第6試合 D-NET CONTENDERS REX トーナメント(グラップリング)ライト級決勝戦 5分1R
×フジワラダイチ(UBF)
○世羅友茂(GROUND CORE)
ポイント判定3-9(フジワラ PGで3P/世羅 TDで2P・PGで3P・BCで4P)

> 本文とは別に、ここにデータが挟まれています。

-- ==== Sys2Proof/Machine/Logs.lean ====
section
/-! DEFINITION. Sys2Proof/Machine/Logs.lean: the vendor log pages 0xC0 to 0xC5 (R293, R335, R371, R467, R472). A byte the
manual states no value for is free. -/

namespace Sys2Proof.Machine

/-- The bytes of a page, none where the manual leaves the byte open. -/
abbrev PageBytes := List (Option Byte)

/-- Bytes the manual states. -/
def stated (bs : List Byte) : PageBytes := bs.map some

/-- Open bytes. -/
def unstated (n : Nat) : PageBytes := List.replicate n none

/-- Page 0xC2 (Table 16.4). -/
def lossEntry (e : CellarEnt) : List Byte :=
  leBytes 3 (e.rel.flow % 2 ^ 18) ++ leBytes 1 (relBytes e.rel / 4096 % 128 + 128 * b2n e.acked) ++ leBytes 4 e.rel.seq ++
    leBytes 6 e.rel.lsec ++ leBytes 2 e.rel.nsid

def pageC2 (s : State) : PageBytes :=
  stated (leBytes 4 (s.hold.w / 4096) ++ leBytes 4 (exposure s / 4096) ++ leBytes 4 s.hold.eu ++ leBytes 4 s.hold.cap ++
    leBytes 4 s.hold.esr ++ leBytes 4 (s.fld R.HOLD_RAIL_MV) ++
    leBytes 4 (s.fld R.HOLD_STATUS_PASSED + leAt (profBytes s) 0x19 1 % 16 * 16 + s.fld R.HOLD_STATUS_QRES * 256) ++
    leBytes 4 s.hold.flushes ++
    leBytes 4 (b2n s.hold.ranShort + 2 * b2n (s.hold.flushBy == 1) + 4 * b2n (s.hold.flushBy == 2)) ++
    leBytes 4 s.hold.lastFlush ++ leBytes 4 (s.hold.lastBytes / 4096) ++ leBytes 4 s.hold.lost.length ++
    (List.range 4).flatMap (fun n => leBytes 2 (s.fld (R.HOLD_STR_MEAS_C n)) ++ leBytes 2 (s.fld (R.HOLD_STR_MEAS_ESR n))) ++
    s.hold.lost.flatMap lossEntry)

/-- Page 0xC3 (Table 16.6). The hours by temperature band, the junction cycles and the code store's erase counts are
device history that the model does not follow. -/
def pageC3 (s : State) : PageBytes :=
  stated (leBytes 4 (s.regStored R.THERM_STATUS_STATE.off) ++
    (List.range 8).flatMap (fun n => leBytes 2 (s.fld (R.THERM_CH_CFG_TEMP n))) ++
    (List.range 4).flatMap (fun n => leBytes 2 (s.fld (R.THERM_OUT_STAT_DUTY n))) ++
    (List.range 4).flatMap (fun n => leBytes 2 (s.fld (R.THERM_OUT_STAT_RPM n))) ++
    leBytes 4 (unsignedOf s.therm.dieMax 32) ++ leBytes 4 (s.therm.held / 10)) ++
  unstated 20 ++ stated (leBytes 4 s.boot.cycles ++ leBytes 4 s.hold.flushes) ++ unstated 8 ++ stated (List.replicate 16 0)

/-- The configuration hash of the node (R366). -/
def fabHash (s : State) : List Byte := if s.fab.shared = [] then List.replicate 32 0 else sha256 s.fab.shared

/-- The record of a port in page 0xC4. -/
def portRecord (s : State) (p : Nat) : List Byte :=
  leBytes 4 (s.regStored (R.DPORT_STATUS_STATE p).off) ++ leBytes 4 (s.fld (R.DPORT_PEERUIDLO_UID p)) ++
    leBytes 4 (s.fld (R.DPORT_PEERUIDHI_UID p)) ++ leBytes 4 (s.fld (R.DPORT_PEERADDR_ADDR p)) ++
    leBytes 4 (s.fld (R.DPORT_CRCCNT_COUNT p)) ++ leBytes 4 (s.fld (R.DPORT_REPLAYCNT_COUNT p)) ++
    leBytes 4 (s.fld (R.DPORT_RETRAINCNT_COUNT p)) ++ leBytes 4 (s.fld (R.DPORT_ORPHAN_COUNT p)) ++
    leBytes 4 (s.fld (R.DPORT_VERDROP_COUNT p)) ++ leBytes 4 (s.fld (R.DPORT_FRAMEERR_COUNT p)) ++ List.replicate 24 0

/-- Page 0xC4 (R371). -/
def pageC4 (s : State) : PageBytes :=
  stated (leBytes 8 s.fuses.uid ++ leBytes 4 (s.fld R.FAB_ADDR_ADDR) ++
    leBytes 4 (bitsOf (s.regStored R.FAB_STATUS_STATE.off) 16 8) ++ fabHash s ++
    (s.fab.mgrHash ++ List.replicate 32 0).take 32 ++ leBytes 8 (unsignedOf (signedOf (s.fld R.FAB_TOFF_OFFSET) 32) 64) ++
    leBytes 4 (s.regStored R.FAB_TSTAT_HOPS.off) ++ List.replicate 4 0 ++ leBytes 4 (s.fld R.FAB_HWDROP_COUNT) ++
    leBytes 4 (s.fld R.FAB_ADDRERR_COUNT) ++ leBytes 4 (s.fld R.FAB_NOROUTE_COUNT) ++ leBytes 4 (s.fld R.FAB_TTLERR_COUNT) ++
    List.replicate 16 0 ++ (List.range 4).flatMap (portRecord s))

/-- Blocks per LUN of page 0xC1: the largest PLANES × BPP among populated LUNs. -/
def pageBpl (s : State) : Nat :=
  (tblKeys s.media.luns).foldl (fun n l => match persOf s l with | some p => max n (lunBlocks p) | none => n) 0

/-- The head of page 0xC1 (Table 10.12). -/
def pageC1Head (s : State) : List Byte :=
  let es := (allBlocks s).map (fun b => btErases s b.1 b.2)
  leBytes 4 1024 ++ leBytes 4 (pageBpl s) ++ leBytes 4 (atticCount s) ++ leBytes 4 (s.fld R.FTLA_FLOOR_BLOCKS) ++
    leBytes 4 (blocksIn s bsFactory).length ++ leBytes 4 (blocksIn s bsGrown).length ++
    leBytes 4 (es.foldl max 0) ++ leBytes 4 (es.foldl (· + ·) 0 / es.length) ++
    leBytes 4 (s.fld R.FTLA_STATUS_RDONLY + 2 * s.fld R.FTLA_STATUS_GCFORCED) ++
    leBytes 4 (1024 - (usedLuns s).length) ++ List.replicate 24 0

/-- Does block `b` of a LUN have an entry? -/
def hasBlock (s : State) (lun b : Nat) : Bool :=
  lunUsed s lun && (match persOf s lun with | some p => decide (b < lunBlocks p) | none => false)

/-- The byte of page 0xC1 at an offset. -/
def pageC1Byte (s : State) (o : Nat) : Byte :=
  let bpl := pageBpl s
  if o < 0x40 then (pageC1Head s).getD o 0
  else if o < 0x40 + 4 * 1024 * bpl then
    let i := (o - 0x40) / 4
    if hasBlock s (i / bpl) (i % bpl) then (leBytes 4 (btErases s (i / bpl) (i % bpl))).getD (o % 4) 0 else 0xFF
  else
    let i := o - 0x40 - 4 * 1024 * bpl
    if hasBlock s (i / bpl) (i % bpl) then BitVec.ofNat 8 (btState s (i / bpl) (i % bpl)) else 0xFF

/-- Bytes `[off, off + n)` of a page that is a list. -/
def pageCut (p : PageBytes) (off n : Nat) : PageBytes := (p.drop off).take n

/-- The length of a vendor page; none: the manual gives it none. -/
def pageLen (s : State) (page : Nat) : Option Nat :=
  match page with
  | 0xC0 => some flowCtxSize
  | 0xC1 => some (0x40 + 5 * 1024 * pageBpl s)
  | 0xC2 => some (0x40 + 16 * s.hold.lost.length)
  | 0xC3 => some 96
  | 0xC4 => some 384
  | _ => none

/-- Bytes `[off, off + n)` of a vendor page, cut at its end; page 0xC5 has no stated layout. -/
def vendorPage (s : State) (page off n : Nat) : PageBytes :=
  let m := match pageLen s page with | some l => min n (l - off) | none => n
  match page with
  | 0xC0 => stated (s.memBytes (flowCtxBase + off) m)
  | 0xC1 => stated ((List.range m).map (fun i => pageC1Byte s (off + i)))
  | 0xC2 => pageCut (pageC2 s) off m
  | 0xC3 => pageCut (pageC3 s) off m
  | 0xC4 => pageCut (pageC4 s) off m
  | _ => unstated m

/-- Give the open bytes their free values. -/
def fillPage (s : State) : PageBytes → List Byte × State
  | [] => ([], s)
  | some b :: r =>
    let x := fillPage s r
    (b :: x.1, x.2)
  | none :: r =>
    let f := s.fresh
    let x := fillPage f.2 r
    (Config.freeByte f.1 :: x.1, x.2)

end Sys2Proof.Machine
end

第5試合 D-NET CONTENDERS REX トーナメント(グラップリング)バンタム級決勝戦 5分1R
×一本佳徳(CARPE DIEM NAGASAKI)
○吉本草彦(和術慧舟會兵庫支部)
2'28" タップアウト(バナナスプレッド)

第4試合 キックルール 58kg契約 3分3R
○谷岡祐樹(パラエストラ加古川)
×藤本倖綺(亀岡キックボクシングジム)
判定3-0(30-28/30-29/30-29)

第3試合 フライ級 5分2R
○北川公崇(総合格闘技YJ)
×ドングリかつ(総合格闘技道場reliable)
判定2-0

第2試合 フェザー級 5分2R
○伊藤風童(総合格闘技闇愚羅)
×森田陽介(フリー)
判定2-0

第1試合 フライ級 5分2R
×前田慎次朗(総合格闘技闇愚羅)
○安藤 広(和術慧舟會兵庫支部)
2R 2'16" タップアウト(アンクルホールド)

OPファイト第4試合 D-NET CONTENDERS REX トーナメント(グラップリング)ライト級1回戦  5分1R
○世羅友茂(GROUND CORE)
×玉木壽成(総合格闘技チームソフトコンタクト)
ポイント判定6-0(TDで2P・MPで4P)※世羅が決勝進出。

OPファイト第3試合 D-NET CONTENDERS REX トーナメント(グラップリング)ライト級1回戦 5分1R
○フジワラダイチ(UBF)
×土肥潤(MIBURO)
0'25" タップアウト(アキレス腱固め)
※フジワラが決勝進出。

OPファイト第2試合 D-NET CONTENDERS REX トーナメント(グラップリング)バンタム級1回戦 5分1R
×小堀貴広(総合格闘技ゴンズジム)
○吉本草彦(和術慧舟會兵庫支部)
ポイント判定0-2(TDで2P)
※吉本が決勝進出。

OPファイト第1試合 D-NET CONTENDERS REX トーナメント(グラップリング)バンタム級1回戦 5分1R
○後藤貴史(吹田柔術)
×一本佳徳(CARPE DIEM NAGASAKI)
4'14" タップアウト(アンクルホールド)
※後藤が決勝進出だが、負傷で棄権。一本が決勝に。